Problem details » Retype all the records with nothing changed.

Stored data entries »
-- ==== Sys2Proof/Machine/Plan.lean ====
section
/-! DEFINITION. Plan assembly: refill, candidates, row counts, segments, predicted length, the Deadline Monitor, and the
freeze of a plan (03 R89, R91-R94, R96; 04 R101-R119; 10 R274, R283, R284, R289; 01 R21). -/

namespace Sys2Proof.Machine

/-! ### Deadlines and keys (R114, R119, R283, R284) -/

/-- Whether a request carries a deadline; a replay carries none (R114, R199). -/
def hasDl (q : Req) : Bool := q.replay.isNone && (q.firstDl != 0 || q.tokDl != 0)

/-- The deadline of token t (R114). -/
def deadlineOf (q : Req) (t : Nat) : Nat :=
  if t ≤ q.tStart then q.accept + q.firstDl
  else max (q.accept + q.firstDl + (t - q.tStart) * q.tokDl) (q.lastC + q.tokDl)

/-- The next-token deadline, 2^64 - 1 without one (R283). -/
def nextDl (q : Req) : Nat := if hasDl q then deadlineOf q q.next else 2 ^ 64 - 1

/-- The key of R109: the next-token deadline or the tenant's weighted engine time (R283, R284). -/
def candKey (s : State) (it : Items) (q : Req) : Nat :=
  if it.deadline then nextDl q
  else match tenantOf s q.tenant with
    | some t => t.et * 65536 / t.weight
    | none => 0

/-! ### Buckets (R103-R106) -/

/-- Bucket units in a token (R103). -/
def tokenUnits : Int := 100000000

/-- One tenant's refill at freeze instant f, the previous one being g; a change that waits takes effect after the old
RATE has refilled, and limits the balance (R101, R104). -/
def refillTenant (f g : Nat) (t : Tenant) : Tenant :=
  let nr := (t.pend.getD (t.rate, t.burst)).1
  let nb := (t.pend.getD (t.rate, t.burst)).2
  let bal := if t.rate = 0 ∧ nr = 0 then t.bal else min (t.bal + (t.rate : Int) * ((f : Int) - g)) ((nb : Int) * tokenUnits)
  { t with rate := nr, burst := nb, pend := none, bal := bal, flow := t.flow + (bal - t.bal) }

/-- The free tokens of a tenant; none is unlimited (R105). -/
def freeTokens (t : Tenant) (taken : Nat) : Option Nat :=
  if t.rate = 0 then none else some (((t.bal - t.res) / tokenUnits - (taken : Int)).toNat)

/-! ### Positions and rows (R109, R111, R116, R153, R156) -/

/-- Positions of the base stream. -/
def posBase (q : Req) : Nat := q.kvBase.kv.length

/-- Positions of the fallback stream. -/
def posFb (q : Req) : Nat := q.kvFb.kv.length

/-- Positions pending in a stream that holds pos of them: catch-up, condensed vectors and input tokens. -/
def pendingFrom (q : Req) (pos : Nat) : Nat := q.condIn + (q.history.length - pos) + q.input.length

/-- Whether base rows of a request get shadow rows: it has a deadline and a fallback stream (R116, R125). -/
def shadowsOn (q : Req) : Bool := q.canFall && hasDl q && q.fb.isSome

/-- Condenser rows left (R153). -/
def condLeft (q : Req) : Nat := match q.cond with | some c => c.s - c.vecs.length | none => 0

/-- What a request's rows may reference: slot 0, slot 1 and companions in use (R85). -/
def adRefs (q : Req) : List Nat := [q.ad0, q.ad1, q.comp0, q.comp1].filterMap id

/-- The adapters of a row by slot: companions for fallback and shadow rows (R70, R91). -/
def rowAds (q : Req) (r : PlanRow) : Option Nat × Option Nat :=
  if r.fb || r.shadow then (q.comp0, q.comp1) else (q.ad0, q.ad1)

/-- The class of a request that may have rows (R109; log 13): NEW until admitted; PREFILL until it has emitted in this turn;
then DECODE. -/
def classOfReq (q : Req) : RowClass :=
  if q.conv == .condensing then .prefill
  else if !q.admitted then .new
  else if q.turnTokens = 0 then .prefill
  else .decode

/-! ### Replays: the next recorded entry (R199) -/

/-- TYPE of a capsule entry. -/
def entTy (e : Bytes) : Nat := rd e 0 2

/-- The replay's capsule entry number n. -/
def entAt (r : ReplayRun) (n : Nat) : Option Bytes := r.entries[n]?

/-- The next entry to compare that is no SEAL and no PARK event; the fuel is the number of entries. -/
def skipSeals (r : ReplayRun) : Nat → Nat → Nat
  | 0, n => n
  | f + 1, n =>
    match entAt r n with
    | some e => if entTy e == 9 || (entTy e == 7 && rd e 8 1 == 4) then skipSeals r f (n + 1) else n
    | none => n

/-- P of the CONDENSE event that a replay reaches next, before any other token (R153, R199). -/
def condenseAt (q : Req) : Option Nat :=
  match q.replay with
  | none => none
  | some r =>
    match entAt r (skipSeals r r.entries.length r.next) with
    | some e => if entTy e == 7 && rd e 8 1 == 3 then some (rd e 12 4) else none
    | none => none

/-- Whether a replay in fallback mode has still to write base positions that the CONDENSE event it reaches next covers: the original had
them from a prefill or catch-up that a switch cut short (R153, R199, R203). -/
def condCatchUp (q : Req) : Bool :=
  q.fbMode && (match condenseAt q with | some p => decide (posBase q < p ∧ p ≤ q.history.length) | none => false)

/-- Whether a request's next rows run in the fallback invocation (R116). -/
def runsFb (q : Req) : Bool := q.fbMode && !condCatchUp q

/-- Whether a replay's capsule has a CONDENSE event at a token index (R140, R199). -/
def condenseEvent (q : Req) (t : Nat) : Bool :=
  match q.replay with
  | none => false
  | some r => r.entries.any fun e => entTy e == 7 && rd e 8 1 == 3 && rd e 16 8 == t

Response area »
-- ==== Sys2Proof/Machine/Plan.lean ====
section
/-! DEFINITION. Plan assembly: refill, candidates, row counts, segments, predicted length, the Deadline Monitor, and the
freeze of a plan (03 R89, R91-R94, R96; 04 R101-R119; 10 R274, R283, R284, R289; 01 R21). -/

namespace Sys2Proof.Machine

/-! ### Deadlines and keys (R114, R119, R283, R284) -/

/-- Whether a request carries a deadline; a replay carries none (R114, R199). -/
def hasDl (q : Req) : Bool := q.replay.isNone && (q.firstDl != 0 || q.tokDl != 0)

/-- The deadline of token t (R114). -/
def deadlineOf (q : Req) (t : Nat) : Nat :=
  if t ≤ q.tStart then q.accept + q.firstDl
  else max (q.accept + q.firstDl + (t - q.tStart) * q.tokDl) (q.lastC + q.tokDl)

/-- The next-token deadline, 2^64 - 1 without one (R283). -/
def nextDl (q : Req) : Nat := if hasDl q then deadlineOf q q.next else 2 ^ 64 - 1

/-- The key of R109: the next-token deadline or the tenant's weighted engine time (R283, R284). -/
def candKey (s : State) (it : Items) (q : Req) : Nat :=
  if it.deadline then nextDl q
  else match tenantOf s q.tenant with
    | some t => t.et * 65536 / t.weight
    | none => 0

/-! ### Buckets (R103-R106) -/

/-- Bucket units in a token (R103). -/
def tokenUnits : Int := 100000000

/-- One tenant's refill at freeze instant f, the previous one being g; a change that waits takes effect after the old
RATE has refilled, and limits the balance (R101, R104). -/
def refillTenant (f g : Nat) (t : Tenant) : Tenant :=
  let nr := (t.pend.getD (t.rate, t.burst)).1
  let nb := (t.pend.getD (t.rate, t.burst)).2
  let bal := if t.rate = 0 ∧ nr = 0 then t.bal else min (t.bal + (t.rate : Int) * ((f : Int) - g)) ((nb : Int) * tokenUnits)
  { t with rate := nr, burst := nb, pend := none, bal := bal, flow := t.flow + (bal - t.bal) }

/-- The free tokens of a tenant; none is unlimited (R105). -/
def freeTokens (t : Tenant) (taken : Nat) : Option Nat :=
  if t.rate = 0 then none else some (((t.bal - t.res) / tokenUnits - (taken : Int)).toNat)

/-! ### Positions and rows (R109, R111, R116, R153, R156) -/

/-- Positions of the base stream. -/
def posBase (q : Req) : Nat := q.kvBase.kv.length

/-- Positions of the fallback stream. -/
def posFb (q : Req) : Nat := q.kvFb.kv.length

/-- Positions pending in a stream that holds pos of them: catch-up, condensed vectors and input tokens. -/
def pendingFrom (q : Req) (pos : Nat) : Nat := q.condIn + (q.history.length - pos) + q.input.length

/-- Whether base rows of a request get shadow rows: it has a deadline and a fallback stream (R116, R125). -/
def shadowsOn (q : Req) : Bool := q.canFall && hasDl q && q.fb.isSome

/-- Condenser rows left (R153). -/
def condLeft (q : Req) : Nat := match q.cond with | some c => c.s - c.vecs.length | none => 0

/-- What a request's rows may reference: slot 0, slot 1 and companions in use (R85). -/
def adRefs (q : Req) : List Nat := [q.ad0, q.ad1, q.comp0, q.comp1].filterMap id

/-- The adapters of a row by slot: companions for fallback and shadow rows (R70, R91). -/
def rowAds (q : Req) (r : PlanRow) : Option Nat × Option Nat :=
  if r.fb || r.shadow then (q.comp0, q.comp1) else (q.ad0, q.ad1)

/-- The class of a request that may have rows (R109; log 13): NEW until admitted; PREFILL until it has emitted in this turn;
then DECODE. -/
def classOfReq (q : Req) : RowClass :=
  if q.conv == .condensing then .prefill
  else if !q.admitted then .new
  else if q.turnTokens = 0 then .prefill
  else .decode

/-! ### Replays: the next recorded entry (R199) -/

/-- TYPE of a capsule entry. -/
def entTy (e : Bytes) : Nat := rd e 0 2

/-- The replay's capsule entry number n. -/
def entAt (r : ReplayRun) (n : Nat) : Option Bytes := r.entries[n]?

/-- The next entry to compare that is no SEAL and no PARK event; the fuel is the number of entries. -/
def skipSeals (r : ReplayRun) : Nat → Nat → Nat
  | 0, n => n
  | f + 1, n =>
    match entAt r n with
    | some e => if entTy e == 9 || (entTy e == 7 && rd e 8 1 == 4) then skipSeals r f (n + 1) else n
    | none => n

/-- P of the CONDENSE event that a replay reaches next, before any other token (R153, R199). -/
def condenseAt (q : Req) : Option Nat :=
  match q.replay with
  | none => none
  | some r =>
    match entAt r (skipSeals r r.entries.length r.next) with
    | some e => if entTy e == 7 && rd e 8 1 == 3 then some (rd e 12 4) else none
    | none => none

/-- Whether a replay in fallback mode has still to write base positions that the CONDENSE event it reaches next covers: the original had
them from a prefill or catch-up that a switch cut short (R153, R199, R203). -/
def condCatchUp (q : Req) : Bool :=
  q.fbMode && (match condenseAt q with | some p => decide (posBase q < p ∧ p ≤ q.history.length) | none => false)

/-- Whether a request's next rows run in the fallback invocation (R116). -/
def runsFb (q : Req) : Bool := q.fbMode && !condCatchUp q

/-- Whether a replay's capsule has a CONDENSE event at a token index (R140, R199). -/
def condenseEvent (q : Req) (t : Nat) : Bool :=
  match q.replay with
  | none => false
  | some r => r.entries.any fun e => entTy e == 7 && rd e 8 1 == 3 && rd e 16 8 == t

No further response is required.